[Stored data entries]
- Opening Delimiter -

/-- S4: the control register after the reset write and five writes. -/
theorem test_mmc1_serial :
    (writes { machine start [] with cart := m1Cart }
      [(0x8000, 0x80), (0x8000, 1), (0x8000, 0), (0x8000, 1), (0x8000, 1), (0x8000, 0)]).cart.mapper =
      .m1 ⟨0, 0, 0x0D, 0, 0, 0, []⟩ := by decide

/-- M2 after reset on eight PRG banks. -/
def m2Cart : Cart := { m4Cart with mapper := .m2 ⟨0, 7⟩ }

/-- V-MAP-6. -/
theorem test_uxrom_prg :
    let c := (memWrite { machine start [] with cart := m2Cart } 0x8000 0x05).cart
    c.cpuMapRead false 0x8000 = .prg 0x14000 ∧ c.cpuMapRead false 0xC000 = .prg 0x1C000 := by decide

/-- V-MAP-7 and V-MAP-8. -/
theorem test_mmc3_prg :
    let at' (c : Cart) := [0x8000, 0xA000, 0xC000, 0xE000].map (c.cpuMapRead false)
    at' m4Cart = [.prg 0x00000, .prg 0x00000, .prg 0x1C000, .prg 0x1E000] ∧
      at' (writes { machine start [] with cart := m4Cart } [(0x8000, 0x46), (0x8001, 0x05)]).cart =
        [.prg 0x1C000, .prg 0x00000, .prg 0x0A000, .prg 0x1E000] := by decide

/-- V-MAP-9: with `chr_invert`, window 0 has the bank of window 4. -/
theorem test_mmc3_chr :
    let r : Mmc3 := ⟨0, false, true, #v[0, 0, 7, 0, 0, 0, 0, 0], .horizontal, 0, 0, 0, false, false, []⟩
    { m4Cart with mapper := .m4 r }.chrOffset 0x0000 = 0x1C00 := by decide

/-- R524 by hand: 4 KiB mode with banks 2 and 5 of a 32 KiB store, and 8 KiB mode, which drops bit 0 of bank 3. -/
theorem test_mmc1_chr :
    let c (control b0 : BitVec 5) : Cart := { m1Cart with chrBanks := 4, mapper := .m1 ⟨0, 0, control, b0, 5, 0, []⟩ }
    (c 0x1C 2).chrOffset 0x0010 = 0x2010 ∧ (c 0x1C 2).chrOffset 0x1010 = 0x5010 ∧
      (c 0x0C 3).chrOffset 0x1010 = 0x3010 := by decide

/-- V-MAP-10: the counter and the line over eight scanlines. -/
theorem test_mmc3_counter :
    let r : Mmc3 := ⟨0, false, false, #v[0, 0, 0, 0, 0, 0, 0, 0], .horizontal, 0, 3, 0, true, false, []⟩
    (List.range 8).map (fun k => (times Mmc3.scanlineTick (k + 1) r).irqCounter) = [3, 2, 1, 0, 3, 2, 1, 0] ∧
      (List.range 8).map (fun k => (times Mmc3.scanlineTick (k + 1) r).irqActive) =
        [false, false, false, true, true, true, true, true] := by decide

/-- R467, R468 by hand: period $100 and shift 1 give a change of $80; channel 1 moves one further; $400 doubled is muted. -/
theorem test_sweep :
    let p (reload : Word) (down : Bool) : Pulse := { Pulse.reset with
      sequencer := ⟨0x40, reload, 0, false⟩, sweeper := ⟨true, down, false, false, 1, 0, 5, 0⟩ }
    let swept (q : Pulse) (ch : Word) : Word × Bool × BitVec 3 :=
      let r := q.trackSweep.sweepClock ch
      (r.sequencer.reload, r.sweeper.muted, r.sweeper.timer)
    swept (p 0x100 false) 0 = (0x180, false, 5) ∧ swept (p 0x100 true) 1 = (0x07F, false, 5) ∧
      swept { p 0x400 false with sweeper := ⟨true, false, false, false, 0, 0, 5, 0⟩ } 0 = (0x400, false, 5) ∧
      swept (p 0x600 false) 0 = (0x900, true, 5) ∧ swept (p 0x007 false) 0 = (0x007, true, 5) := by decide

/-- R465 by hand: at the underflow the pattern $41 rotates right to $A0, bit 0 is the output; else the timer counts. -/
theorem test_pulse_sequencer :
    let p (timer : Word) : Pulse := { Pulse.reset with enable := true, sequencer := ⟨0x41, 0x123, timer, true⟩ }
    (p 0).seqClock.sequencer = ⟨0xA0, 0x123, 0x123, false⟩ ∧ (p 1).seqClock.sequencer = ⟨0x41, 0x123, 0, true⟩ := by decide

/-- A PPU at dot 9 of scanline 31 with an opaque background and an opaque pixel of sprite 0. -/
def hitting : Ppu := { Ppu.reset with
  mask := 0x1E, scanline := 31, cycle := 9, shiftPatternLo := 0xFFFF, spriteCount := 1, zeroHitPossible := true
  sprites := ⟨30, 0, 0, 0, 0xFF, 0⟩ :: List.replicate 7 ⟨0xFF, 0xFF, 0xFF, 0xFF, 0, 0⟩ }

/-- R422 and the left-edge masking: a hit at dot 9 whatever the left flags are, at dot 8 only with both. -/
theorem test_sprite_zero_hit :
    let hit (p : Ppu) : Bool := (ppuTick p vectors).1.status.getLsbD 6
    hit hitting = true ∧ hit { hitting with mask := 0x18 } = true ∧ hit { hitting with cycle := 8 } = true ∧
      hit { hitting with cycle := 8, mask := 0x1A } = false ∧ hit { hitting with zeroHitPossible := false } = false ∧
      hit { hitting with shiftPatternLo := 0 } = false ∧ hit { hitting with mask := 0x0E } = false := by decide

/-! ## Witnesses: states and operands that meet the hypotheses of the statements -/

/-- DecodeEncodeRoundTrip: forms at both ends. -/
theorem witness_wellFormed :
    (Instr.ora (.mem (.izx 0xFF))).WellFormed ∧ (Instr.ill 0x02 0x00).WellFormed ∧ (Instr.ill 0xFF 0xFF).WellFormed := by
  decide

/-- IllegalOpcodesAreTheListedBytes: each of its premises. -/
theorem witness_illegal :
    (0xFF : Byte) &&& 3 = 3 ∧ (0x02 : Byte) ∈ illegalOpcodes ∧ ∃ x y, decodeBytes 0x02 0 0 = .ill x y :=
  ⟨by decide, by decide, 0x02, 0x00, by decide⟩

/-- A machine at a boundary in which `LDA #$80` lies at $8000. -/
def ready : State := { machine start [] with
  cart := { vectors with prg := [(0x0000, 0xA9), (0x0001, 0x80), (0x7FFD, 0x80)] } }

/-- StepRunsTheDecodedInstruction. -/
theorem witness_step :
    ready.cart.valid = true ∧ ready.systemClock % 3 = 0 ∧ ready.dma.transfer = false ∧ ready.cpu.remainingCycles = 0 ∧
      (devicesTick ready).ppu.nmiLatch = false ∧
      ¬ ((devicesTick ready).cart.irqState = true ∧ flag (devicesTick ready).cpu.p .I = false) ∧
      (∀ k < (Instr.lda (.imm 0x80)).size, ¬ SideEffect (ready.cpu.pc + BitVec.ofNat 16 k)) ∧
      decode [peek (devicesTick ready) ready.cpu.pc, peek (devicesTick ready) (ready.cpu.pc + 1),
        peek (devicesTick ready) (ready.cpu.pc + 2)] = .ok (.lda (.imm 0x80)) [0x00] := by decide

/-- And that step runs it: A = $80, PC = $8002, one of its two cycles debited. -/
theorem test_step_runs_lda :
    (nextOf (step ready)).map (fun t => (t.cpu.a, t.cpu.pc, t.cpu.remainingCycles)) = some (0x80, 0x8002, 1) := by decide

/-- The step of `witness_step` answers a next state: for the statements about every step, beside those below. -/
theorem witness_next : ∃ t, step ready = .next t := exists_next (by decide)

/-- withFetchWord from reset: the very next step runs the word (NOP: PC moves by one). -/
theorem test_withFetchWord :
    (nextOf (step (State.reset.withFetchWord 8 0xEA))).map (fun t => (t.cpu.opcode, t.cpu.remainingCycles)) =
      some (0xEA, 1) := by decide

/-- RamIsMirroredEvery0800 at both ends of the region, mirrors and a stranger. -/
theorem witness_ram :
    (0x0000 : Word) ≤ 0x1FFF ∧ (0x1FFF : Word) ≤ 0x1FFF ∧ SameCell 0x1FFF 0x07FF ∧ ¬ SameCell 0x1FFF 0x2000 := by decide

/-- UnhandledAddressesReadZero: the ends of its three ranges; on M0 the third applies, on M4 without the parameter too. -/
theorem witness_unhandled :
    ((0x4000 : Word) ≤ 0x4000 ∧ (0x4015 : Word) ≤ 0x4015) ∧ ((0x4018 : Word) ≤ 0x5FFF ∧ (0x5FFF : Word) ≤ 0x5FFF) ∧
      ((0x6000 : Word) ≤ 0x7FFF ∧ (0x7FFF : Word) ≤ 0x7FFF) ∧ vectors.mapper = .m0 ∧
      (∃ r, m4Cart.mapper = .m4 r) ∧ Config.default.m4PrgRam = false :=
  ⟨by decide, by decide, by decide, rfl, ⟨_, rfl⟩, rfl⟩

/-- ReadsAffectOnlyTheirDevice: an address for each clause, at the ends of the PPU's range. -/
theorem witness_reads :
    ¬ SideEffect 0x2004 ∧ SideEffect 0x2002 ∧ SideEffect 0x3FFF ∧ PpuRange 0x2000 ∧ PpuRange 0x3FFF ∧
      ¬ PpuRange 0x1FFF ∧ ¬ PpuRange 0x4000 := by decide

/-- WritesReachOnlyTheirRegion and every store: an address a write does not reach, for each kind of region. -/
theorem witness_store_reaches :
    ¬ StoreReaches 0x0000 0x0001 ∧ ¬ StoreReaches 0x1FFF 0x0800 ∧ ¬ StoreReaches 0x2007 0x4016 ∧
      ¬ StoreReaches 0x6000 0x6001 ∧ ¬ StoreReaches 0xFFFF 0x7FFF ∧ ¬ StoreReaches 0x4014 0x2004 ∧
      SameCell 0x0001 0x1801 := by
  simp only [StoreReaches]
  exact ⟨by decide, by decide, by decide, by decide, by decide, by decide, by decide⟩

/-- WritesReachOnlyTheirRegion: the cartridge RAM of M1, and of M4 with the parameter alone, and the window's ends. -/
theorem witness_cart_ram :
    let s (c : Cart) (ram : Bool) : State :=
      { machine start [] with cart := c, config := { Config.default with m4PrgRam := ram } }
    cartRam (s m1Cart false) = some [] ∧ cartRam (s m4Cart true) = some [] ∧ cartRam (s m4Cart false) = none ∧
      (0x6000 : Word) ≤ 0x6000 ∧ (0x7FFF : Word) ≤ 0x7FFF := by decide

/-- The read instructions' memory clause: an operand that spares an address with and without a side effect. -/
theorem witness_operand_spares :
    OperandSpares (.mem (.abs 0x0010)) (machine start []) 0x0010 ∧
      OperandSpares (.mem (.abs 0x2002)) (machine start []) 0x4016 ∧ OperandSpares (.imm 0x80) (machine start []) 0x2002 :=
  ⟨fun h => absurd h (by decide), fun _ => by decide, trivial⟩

- Closing Delimiter -

• [EXERCISE DESCRIPTION]
From the opening line of the data above through the line holding "PRG banks. -/", give every line again exactly as it stands.

• [FINAL ANSWER]
/-- S4: the control register after the reset write and five writes. -/
theorem test_mmc1_serial :
    (writes { machine start [] with cart := m1Cart }
      [(0x8000, 0x80), (0x8000, 1), (0x8000, 0), (0x8000, 1), (0x8000, 1), (0x8000, 0)]).cart.mapper =
      .m1 ⟨0, 0, 0x0D, 0, 0, 0, []⟩ := by decide

/-- M2 after reset on eight PRG banks. -/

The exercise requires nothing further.